2023 journal article
An Intelligent Framework for Oversubscription Management in CPU-GPU Unified Memory
JOURNAL OF GRID COMPUTING, 21(1).
Unified virtual memory (UVM) improves GPU programmability by enabling on-demand data movement between CPU memory and GPU memory. However, due to the limited capacity of GPU device memory, oversubscription overhead becomes a major performance bottleneck for data-intensive workloads running on GPUs with UVM. This paper proposes a novel framework for UVM oversubscription management in discrete CPU-GPU systems. It consists of an access pattern classifier followed by a pattern-specific transformer-based model using a novel loss function aiming to reduce page thrashing. A policy engine is designed to leverage the model’s result to perform accurate page prefetching and eviction.

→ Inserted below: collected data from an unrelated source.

/-- An invalidation ring (R244): the SPA and size in commands of the ring in its function's memory, TAIL as its doorbell last set it, how
many commands have been taken, whether it is stopped as a queue is (R262), and the commands not complete. -/
structure InvalRing where
  base : Nat
  size : Nat
  tail : Nat
  next : Nat
  stopped : Bool
  cmds : List InvalCmd
deriving DecidableEq, Repr

/-- A page pull that firmware has posted (R339): the context, the page's VA and size, the SPA to fill, the source (a byte of this module by
SPA, or the bytes as another module's home answered), and the stage-2 entry that makes the page resident, with its SPA. -/
structure Pull where
  ctx : Nat
  va : Nat
  dst : Nat
  src : Nat ⊕ List (BitVec 8)
  n : Nat
  ent : Nat
  val : BitVec 64
deriving DecidableEq, Repr

/-- What comes from outside, and which agent moves next (log 1): an event with its argument, a strand that issues, a store by the host to
its own memory or, by a host function, to HBM that system software lets it reach (R283), the passing of time, an uncorrectable error that
appears in a line of memory, a count of corrected errors of a die (R230), or what system software sets: the replicated region (R306), a
die's trigger window (R283), the module's identifier (Table 3.3), a pen (R329), an area of HBM given or taken back (R229), the budget period
of a die (R285), an invalidation ring and its doorbell (R244), the read count of the physical function's log (R289), and the image in the
flash (R382); a host's read of an aligned 64-bit word of BAR0 of its function (R387); a page pull (R339); a slice timer of firmware and an
idle shed core that takes an event without a row of its own (R265); one stage of a die's boot, which its hardware may fail (Table 19.1); and
whether the accesses that issue from now on are performed later than they issue (R162); a gate operation of another module at a home of this
one, its withdrawal, a gate whose home moves to this module, word that its old home has drained, word that an operation of this module is
delayed at its home, and word that a gate has moved (R333, R334, R337, R338); the endpoint to which a virtual function is assigned (R387);
the division of a port's input buffer by firmware, and a response that leaves once it has its allowances (R355). -/
inductive Input where
  | ev (i : Instr) (a : EvArg)
  | run (k : StrandKey)
  | hostWrite (die off : Nat) (bytes : List (BitVec 8))
  | elapse (n : Nat)
  | lineError (spa : Nat)
  | corrected (die n : Nat)
  | replRegion (base size : Nat)
  | trigWindow (die off : Nat)
  | moduleId (n : Nat)
  | hostHbm (fn spa : Nat) (bytes : List (BitVec 8))
  | pen (yard num : Nat) (p : Pen)
  | area (a : Area) (given : Bool)
  | period (die ns : Nat)
  | invalRing (fn base size : Nat)
  | invalDoorbell (fn tail : Nat)
  | pfRead (n : Nat)
  | flash (img : Image)
  | bootStage (die : Nat) (ok : Bool)
  | sliceTimer (die acct : Nat)
  | shed (die : Nat)
  | late (on : Bool)
  | gateAway (m d tag tenant ctx gid : Nat) (ask : GateAsk) (fwd : Bool)
  | gateAwayDrop (m d tag : Nat)
  | gateArrive (die : Nat) (g : Gate)
  | gateDrained (gid : Nat)
  | gateLate (op count : Nat)
  | gateMoved (gid m d : Nat) (acl : List AclEntry)
  | vf (fn : Nat) (die : Option Nat)
  | buffers (die port : Nat) (shares pools : List (Nat × Nat))
  | reply (die port : Nat)
  | regRead (fn off : Nat)
  | postCopy (p : Pull)
deriving DecidableEq, Repr
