-- ==== Sys2Proof/Machine/Aes.lean ====
section
/-! DEFINITION. The cipher of the loft key engine (R234): AES with a key of 128 bits, and XTS over a data unit of 64 bytes, as the two
standards that the spec names define them. -/

namespace Sys2Proof.Machine

/-! ## The field of 2^8 elements -/

/-- Twice an element, modulo x^8 + x^4 + x^3 + x + 1. -/
def aesTwice (a : Nat) : Nat := if a < 128 then 2 * a else (2 * a).xor 0x11B

/-- The product of two elements, `n` bits of the second being left. -/
def aesMulGo : Nat → Nat → Nat → Nat
  | 0, _, _ => 0
  | n + 1, a, b => (if b % 2 == 1 then a else 0).xor (aesMulGo n (aesTwice a) (b / 2))

def aesMul (a b : Nat) : Nat := aesMulGo 8 a b

/-- The inverse of an element, 0 for 0: its power of 254, by seven squarings. -/
def aesInv (a : Nat) : Nat :=
  ((List.range 7).foldl (fun (x : Nat × Nat) _ => (aesMul x.1 x.1, aesMul x.2 (aesMul x.1 x.1))) (a, 1)).2

/-- A byte with each bit the sum of the bits of `a` at the distances `l` above it, around. -/
def aesMix (l : List Nat) (a : Nat) : Nat := l.foldl (fun x i => x.xor (a * 2 ^ (8 - i) / 256 % 256 + a * 2 ^ (8 - i) % 256)) 0

/-- The substitution of a byte, and its inverse. -/
def aesSub (a : Nat) : Nat := (aesMix [0, 4, 5, 6, 7] (aesInv a)).xor 0x63
def aesUnsub (a : Nat) : Nat := aesInv ((aesMix [2, 5, 7] a).xor 0x05)

/-! ## A block: 16 bytes, column after column -/

def xorBytes (a b : List Nat) : List Nat := List.zipWith Nat.xor a b

/-- Row r of the block turned by r columns; by 4 − r for the inverse. -/
def aesRows (inv : Bool) (l : List Nat) : List Nat :=
  (List.range 16).map fun i => lget l ((4 * (i / 4 + (if inv then 4 - i % 4 else i % 4)) + i % 4) % 16) 0

/-- Each column times the circulant matrix with the first row `m`. -/
def aesCols (m l : List Nat) : List Nat :=
  (List.range 16).map fun i => (List.range 4).foldl (fun x j => x.xor (aesMul (lget m ((j + 4 - i % 4) % 4) 0) (lget l (i / 4 * 4 + j) 0))) 0

/-- The words of the key schedule after the first four, last one first. -/
def aesExpand : Nat → Nat → Nat → List (List Nat) → List (List Nat)
  | 0, _, _, ws => ws
  | n + 1, i, rc, ws =>
    let t := lget ws 0 []
    let t := if i % 4 == 0 then xorBytes ((t.drop 1 ++ t.take 1).map aesSub) [rc, 0, 0, 0] else t
    aesExpand n (i + 1) (if i % 4 == 0 then aesTwice rc else rc) (xorBytes (lget ws 3 []) t :: ws)

/-- The eleven round keys of a key. -/
def aesKeys (key : List Nat) : List (List Nat) := chunks 16 (aesExpand 40 4 1 (chunks 4 key).reverse).reverse.flatten

def aesEnc (key l : List Nat) : List Nat :=
  let ks := aesKeys key
  let round := fun (l : List Nat) (i : Nat) =>
    let l := aesRows false (l.map aesSub)
    xorBytes (if i == 10 then l else aesCols [2, 3, 1, 1] l) (lget ks i [])
  ((List.range 10).map (· + 1)).foldl round (xorBytes l (lget ks 0 []))

def aesDec (key l : List Nat) : List Nat :=
  let ks := aesKeys key
  let round := fun (l : List Nat) (i : Nat) =>
    let l := xorBytes l (lget ks (10 - i) [])
    (aesRows true (if i == 0 then l else aesCols [14, 11, 13, 9] l)).map aesUnsub
  xorBytes ((List.range 10).foldl round l) (lget ks 0 [])

/-! ## XTS (R234) -/

/-- The 16 bytes of a number, as numbers. -/
def bytes16 (n : Nat) : List Nat := (toBytes 16 n).map (·.toNat)

/-- The tweak of the next block: times x in the field of 2^128 elements. -/
def xtsNext (t : Nat) : Nat := if t < 2 ^ 127 then 2 * t else (2 * t - 2 ^ 128).xor 0x87

/-- The blocks of a data unit under the tweak `t` of the first; `f` is the cipher or its inverse. -/
def xtsGo (f : List Nat → List Nat) : Nat → List (List Nat) → List Nat
  | _, [] => []
  | t, b :: l => xorBytes (f (xorBytes b (bytes16 t))) (bytes16 t) ++ xtsGo f (xtsNext t) l

/-- A data unit under a key pair, the data key being the low half; the tweak is the unit's number. -/
def xts (dec : Bool) (pair unit : Nat) (l : List Byte) : List Byte :=
  let k := bytes16 (pair % 2 ^ 128)
  let t := ofBytes ((aesEnc (bytes16 (pair / 2 ^ 128)) (bytes16 unit)).map (BitVec.ofNat 8))
  (xtsGo (if dec then aesDec k else aesEnc k) t (chunks 16 (l.map (·.toNat)))).map (BitVec.ofNat 8)

/-- A data unit written under one key pair and read under another. -/
def rekey (old new unit : Nat) (l : List Byte) : List Byte := if old == new then l else xts true new unit (xts false old unit l)

end Sys2Proof.Machine
end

Our evaluation shows that our proposed framework significantly outperforms the state-of-the-art (SOTA) methods on a set of 11 memory-intensive benchmarks, reducing the number of pages thrashed by 64.4% under 125% memory oversubscription compared to the baseline, while the SOTA method reduces the number of pages thrashed by 17.3%. Compared to the SOTA method, our solution achieves average IPC improvement of 1.52X and 3.66X under 125% and 150% memory oversubscription.